One way of keeping these mechanisms of oppression in place is through violence. Latin America boasts the dishonourable title of most violent region in the world. Of the total homicides reported all over the planet, 34% took place in Latin America, even though the region only concentrates 9% or the world’s population.Footnote 12 While globally the homicide rate is 6.1 per 100,000 people, in Central America it is 25.9 and in South America, 24.2, according to the UN.Footnote 13 In Brazil, 77% of homicide victims are black people, and, black people represent 56% of total population. Thus, the likelihood of a black person being murdered is 2.5 times higher than that of a white person.Footnote 14 In Latin America, on average, four indigenous people are murdered every month, just for defending their rights.Footnote 15

Patriarchy as a Mechanism of Oppression

In Latin America and the Caribbean, gender inequality is a structural part of societies and of the dominant development style based on patriarchy. In a patriarchal society, a man enjoys privileged status and social, economic, and political power, while a woman and other individuals not conforming to the norm are relegated to submission and invisibility. In other words, a man has better opportunities and benefits in society, while women and marginalized groups do not enjoy the same rights.

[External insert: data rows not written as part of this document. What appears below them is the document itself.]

/-- The device can reserve positions beside its other reservations (R282). -/
def canReserve (s : State) (d : VDev) (q w n : Nat) : Bool :=
  let others := (s.host.queues.filter fun p => p.2.vdev == d.num && p.2.dclass != 0 && p.1 != q).map fun p => (p.2.width, p.2.count)
  widths.contains w && s.fits d (fun c => if s.retired.contains (clusterOf c) then 0 else 4) ((w, n) :: others)

/-- QUEUE. -/
def setQueue (s : State) (h : HostHead) (ops : List Word) : State :=
  s.onManagement h (6 :: 5 :: ops) fun s =>
    let q := opNat ops 0
    let cls := opNat ops 2
    match s.vdevNo (opNat ops 1) with
    | some d =>
      if q = 0 || decide (131072 ≤ q) || decide (2 < cls) || decide (1 < opNat ops 6)
          || (cls != 0 && !s.canReserve d q (opNat ops 3) (opNat ops 4)) then s.ends h 10 0
      else
        let ev := opNat ops 6 == 1
        let wq : WorkQueue := ⟨d.num, cls, opNat ops 3, opNat ops 4, ops.getD 5 0, ev, 0⟩
        let rest := (s.host.queues.filter fun p => p.1 != q).map fun (p : Nat × WorkQueue) =>
          if ev ∧ p.2.vdev = d.num then (p.1, { p.2 with events := false }) else p
        { s with host := { s.host with queues := rest ++ [(q, wq)] } }.ends h 0 0
    | none => s.ends h 10 0

/-! ## A device's own parameters -/

/-- A parameter that is set when it is legal. -/
def setOwn (s : State) (h : HostHead) (words : List Word) (ok : Bool) (f : VDev → VDev) : State :=
  s.onVdev h words false fun d s => if ok then (s.modVdev d.num f).ends h 0 0 else s.ends h 10 0

/-- A legal ROOT: a partition-relative multiple of 4 KiB (R296). -/
def rootGood (root : Word) : Bool := root.toNat % 4096 == 0 && decide (root.toNat < 2 ^ 42)

/-- The runtime of a device, started from RTREC, rewrites ROOT before any other launch runs there (R304; entry 121). -/
def reroot (s : State) (vdev : Nat) (root : Word) : State :=
  match s.vdevNo vdev with
  | none => s
  | some d =>
    let up := s.residents.any fun q => q.2.ident.vdev == vdev && q.2.ident.lnum == d.runtime
    let others := s.residents.any fun q => q.2.ident.vdev == vdev && q.2.ident.lnum != d.runtime
    if rootGood root && up && !others then s.modVdev vdev fun d => { d with root := root } else s

/-- RTREC: the runtime starts when the device has none (R296; entry 49). -/
def setRtrec (s : State) (h : HostHead) (addr : Word) : State :=
  s.onVdev h [6, 8, addr] false fun d s =>
    let s := (s.modVdev d.num fun d => { d with rtrec := addr }).ends h 0 0
    if (s.launchNo d.runtime).isSome then s else s.startRuntime d.num

/-- BOX: an Idle device of class W1 or W2 (R304, R308). -/
def boxCmd (s : State) (h : HostHead) : State :=
  s.onVdev h [6, 11] true fun d s =>
    let idle := d.power == .idle || (d.power == .running && s.nothingLeft d)
    if d.wclass = 0 || !idle then s.ends h 10 0
    else if s.turn.post && !d.boxing then (s.boxStep d).stayCmd h d.num [6, 11]
    else (s.boxStep d).ends h 0 0

/-- GROUP (R322; entry 55). -/
def setGroup (s : State) (h : HostHead) (num mask ty op : Word) : State :=
  s.onVdev h [6, 15, num, mask, ty, op] false fun d s =>
    if decide (2 < ty.toNat) || decide (2 < op.toNat) || !mask.getLsbD s.mp.module then s.ends h 10 0
    else
      let g : Group := ⟨num.toNat, d.num, mask, ty.toNat, op.toNat⟩
      { s with host := { s.host with
          groups := (s.host.groups.filter fun (k : Group) => !(k.vdev == d.num && k.num == num.toNat)) ++ [g] } }.ends h 0 0

/-! ## The module -/

/-- FEATURES: once, before the first CREATE, a subset of bits 0 to 2 (R320). -/
def acceptFeatures (s : State) (h : HostHead) (lo hi : Word) : State :=
  s.onManagement h [6, 13, lo, hi] fun s =>
    if s.mp.features.isSome || s.mp.created || decide (7 < lo.toNat) || hi != 0 then s.ends h 10 0
    else { s with mp := { s.mp with features := some (hi ++ lo) } }.ends h 0 0

/-- The peer table in host memory: 64 entries of a module number and a transport address, 8 bytes each; an address of 0
is an unused entry (entry 29). -/
def peerTable (s : State) (a : Nat) : List (Nat × Word) :=
  ((List.range 64).map fun i => (s.host.mem.nat (a + 16 * i) 8, BitVec.ofNat 64 (s.host.mem.nat (a + 16 * i + 8) 8))).filter
    fun p => p.2 != 0

/-- DOMAIN: the module's number and its peers (R321). With feature DOMAIN declined, or none accepted yet, the command fails (R320;
entry 29). -/
def setDomain (s : State) (h : HostHead) (num table : Word) : State :=
  s.onManagement h [6, 14, num, table] fun s =>
    let n := num.toNat
    if !s.hasFeature 0 || decide (63 < n) then s.ends h 10 0
    else
      let s := if n = s.mp.module then s else s.renumber n
      { s with host := { s.host with peers := s.peerTable table.toNat } }.ends h 0 0

/-- The digest of the layout, and a report (R325): nonce, image digest, accepted features, layout digest. -/
def reportOf (s : State) (nonce : Nat) : List Byte :=
  s.host.mem.readN nonce 32 ++ bytesOfNat 32 (Config.imageDigest s.mp.store).toNat
    ++ bytesOfNat 16 (s.mp.features.elim 0 BitVec.toNat) ++ bytesOfNat 32 (intentDigest s.mp.seq s.tree).toNat

/-- ATTEST: the report with its signature by the next leaf (R325, entry 30). -/
def attest (s : State) (h : HostHead) (nonce report : Word) : State :=
  s.onManagement h [6, 16, nonce, report] fun s =>
    if !s.hasFeature 2 then s.ends h 7 0
    else if 2 ^ 20 ≤ s.mp.leaf then s.ends h 10 0
    else
      let r := s.reportOf nonce.toNat
      let s := { s with host := { s.host with mem := s.host.mem.writeN report.toNat (r ++ Config.xmssSign s.mp.leaf r) } }
      { s with mp := { s.mp with leaf := s.mp.leaf + 1 } }.ends h 0 0

/-- FREEZE. -/
def freezeCmd (s : State) (h : HostHead) : State := s.onManagement h [6, 17] fun s => s.freeze.ends h 0 0

/-- A tenant's image in host memory (entry 31): sixteen 8-byte words, then the contents of its two memory ranges. -/
def imageOp (s : State) (a i : Nat) : Nat := s.host.mem.nat (a + 8 * i) 8

/-- Why an image cannot be restored as R310 counts it, before its ranges are placed: 1 for a level, a ROOT, WAYS, IDLET, QUANTUM
or NOHOLE that no device has, or no node; 2 for ranges that are not in units; 3 for a class (R296; entry 31). -/
def imageFault (s : State) (a : Nat) : Nat :=
  let op := s.imageOp a
  if decide (op 0 < 4) || decide (13 < op 0) || decide (1 < op 1) || op 7 % 4096 != 0 || decide (2 ^ 42 ≤ op 7) || decide (0xFFFF < op 8)
      || !(op 9 == 0 || (decide (100 ≤ op 9) && decide (op 9 ≤ 10 ^ 7))) || decide (op 12 < 1000) || decide (10 ^ 6 < op 12) then 1
  else if op 5 % unit32 != 0 || op 6 % unit32 != 0 then 2
  else if 2 < op 2 then 3 else 0

/-- Bytes [from, from + n) of host memory at a place of the module's memory. -/
def fromHost (s : State) (from_ n dest : Nat) : State :=
  let base := s.mp.module * 2 ^ 42 + dest
  let s := s.zeroMem base n
  { s with mem := s.mem.writeCells ((s.host.mem.filter fun c => decide (from_ ≤ c.1) && decide (c.1 < from_ + n)).map fun c =>
      (c.1 - from_ + base, c.2)) }

/-- RESTORE: the tenant on a free node of its level (R310). VAL is the device's number, or the outcome that failed; the
device then wakes. -/
def restoreCmd (s : State) (h : HostHead) (image : Word) : State :=
  s.layoutCmd h [6, 18, image] fun s =>
    let a := image.toNat
    let op := s.imageOp a
    let nohole := op 1 == 1
    if s.imageFault a ≠ 0 then s.ends h 10 (BitVec.ofNat 64 (s.imageFault a))
    else
      match s.freeNode (op 0) nohole with
      | none => s.ends h 10 1
      | some (i, _) =>
        match s.freeRanges (op 5) (op 6) with
        | none => s.ends h 10 2
        | some (hb, lb) =>
          if !s.wakeGood (op 2) (op 3) (op 4) (op 5) then s.ends h 10 3
          else
            let v := s.freshVdev
            let d := newVdev v (op 0) i nohole (op 2) (op 3) (op 4) hb (op 5) lb (op 6)
            let d := { d with
              root := BitVec.ofNat 64 (op 7)
              ways := BitVec.ofNat 64 (op 8)
              idlet := BitVec.ofNat 64 (op 9)
              rtrec := BitVec.ofNat 64 (op 10)
              tvec := BitVec.ofNat 64 (op 11)
              quantum := BitVec.ofNat 64 (op 12)
              power := .boxed
              waking := true
              wakeSeq := s.nextWake }
            let s := (s.fromHost (a + 128) (op 5) hb).fromHost (a + 128 + op 5) (op 6) lb
            s.changeLayout h [⟨op 0, i, some v⟩] [d] [] (BitVec.ofNat 64 v)

end State

/-- CREATE (R295, R296, R305, R319, R326). -/
def execCreate (h : HostHead) (ops : List Word) (s : State) : Out := .next (s.create h ops)
/-- DESTROY (R319, R326). -/
def execDestroy (h : HostHead) (vdev : Word) (s : State) : Out := .next (s.destroy h vdev)
/-- MEMORY (R296, R319). -/
def execMemory (h : HostHead) (ops : List Word) (s : State) : Out := .next (s.setMemory h ops)
/-- WAYS (R303, R319). -/
def execWays (h : HostHead) (vdev mask : Word) (s : State) : Out := .next (s.setWays h vdev mask)
/-- QUEUE (R282, R312, R319). -/
def execQueue (h : HostHead) (ops : List Word) (s : State) : Out := .next (s.setQueue h ops)
/-- ROOT (R296, R304, R319): a partition-relative multiple of 4 KiB. -/
def execRoot (h : HostHead) (root : Word) (s : State) : Out :=
  .next (s.setOwn h [6, 6, root] (State.rootGood root) fun d => { d with root := root })
/-- IDLET (R296, R319): 0, or 0.1 ms to 10 s. -/
def execIdlet (h : HostHead) (time : Word) (s : State) : Out :=
  .next (s.setOwn h [6, 7, time] (time == 0 || (decide (100 ≤ time.toNat) && decide (time.toNat ≤ 10 ^ 7))) fun d => { d with idlet := time })
/-- RTREC (R296, R319). -/
def execRtrec (h : HostHead) (addr : Word) (s : State) : Out := .next (s.setRtrec h addr)
/-- QUANTUM (R281, R319): 1 ms to 1,000 ms. -/
def execQuantum (h : HostHead) (time : Word) (s : State) : Out :=
  .next (s.setOwn h [6, 9, time] (decide (1000 ≤ time.toNat) && decide (time.toNat ≤ 10 ^ 6)) fun d => { d with quantum := time })
/-- PERSIST (R288, R319). -/
def execPersist (h : HostHead) (base : Word) (s : State) : Out :=
  .next (s.setOwn h [6, 10, base] true fun d => { d with persist := base :: d.persist.erase base })
/-- BOX (R304, R319). -/
def execBox (h : HostHead) (s : State) : Out := .next (s.boxCmd h)
/-- WORDS (R319). -/
def execWords (h : HostHead) (s : State) : Out :=
  .next (s.onVdev h [6, 12] false fun d s => s.ends h 0 (Config.wakeWord d.num))
/-- FEATURES (R319, R320). -/
def execFeatures (h : HostHead) (lo hi : Word) (s : State) : Out := .next (s.acceptFeatures h lo hi)
/-- DOMAIN (R319, R321). -/
def execDomain (h : HostHead) (num table : Word) (s : State) : Out := .next (s.setDomain h num table)
/-- GROUP (R319, R322). -/
def execGroup (h : HostHead) (group mask ty op : Word) (s : State) : Out := .next (s.setGroup h group mask ty op)
/-- ATTEST (R319, R325). -/
def execAttest (h : HostHead) (nonce report : Word) (s : State) : Out := .next (s.attest h nonce report)
/-- FREEZE (R319, R328). -/
def execFreeze (h : HostHead) (s : State) : Out := .next (s.freezeCmd h)
/-- RESTORE (R310, R319, R326). -/
def execRestore (h : HostHead) (image : Word) (s : State) : Out := .next (s.restoreCmd h image)
/-- TVEC (R296, R319). -/
def execTvec (h : HostHead) (addr : Word) (s : State) : Out := .next (s.setOwn h [6, 19, addr] true fun d => { d with tvec := addr })
/-- EVENT_WORD_WRITE (R318). -/
def execEventWordWrite (vdev : Nat) (val : Word) (s : State) : Out := .next (s.eventWord vdev val)

end Sys2Proof.Machine
end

For Latin American and Caribbean it is much harder for women to join the labour market than for men. Only half of working-age women are in the labour market, against three quarters of men. Most of these women work in the informal economy, with little or no social protection, and earn low wages. They are over-represented in poverty and are also met with difficulties in exercising their sexual and reproductive rights. Besides that, the region’s women also spend, on average, three times more time than men on unpaid care activities and on domestic labour, which hinders access to opportunities. They can hardly be seen in spaces of power. For example, women are less than 30% of all parliamentarians in the region, yet account for more than half of the population.

Gender inequalities are intensified when they interact with other structural inequalities such as those driven by race, ethnicity, and social class, leading to multiple discrimination experiences in women’s everyday lives. In the social and historical making of Latin America’s countries, patriarchy and racism work as one of the cornerstones of capitalist development, within which particular forms of oppression and exploitation take shape.

To a great extent, gender inequalities are prompted by a failure to acknowledge the importance of caregiving in the provision of social well-being. In addition, the economic system depends, to a great measure, on activities that the orthodox economy has traditionally considered as not being economic, such as the care economy and caring for the environment. However, these are two spheres that produce value in the form of public goods and whose provision is essential both for the sustainability of life and for the very functioning of the economy. This has prompted historical effects on the labour market, as this is structured to privilege the fulfilment of working hours that hinder time management for other activities that are also essential to the sustainability of life, caregiving in particular. As a result, women face hurdles to their full participation in opportunities of paid work. Moreover, in order to harmonize care activities with income generation, women are forced to work on a part-time basis and in informal economic activities.

Gender inequality in the labour market is also expressed by segregation and segmentation. Women who are able to access the labour market, in general, have jobs in traditionally undervalued industries and professions, a situation that affects wages and working conditions, and are over-represented in the care economy. At the same time, sectors of the care economy also reproduce hierarchies that assign lower status and wages to feminized tasks, generally associated with direct care, e.g., care and domestic workers, whereas the better paid jobs and management positions are mostly occupied by men.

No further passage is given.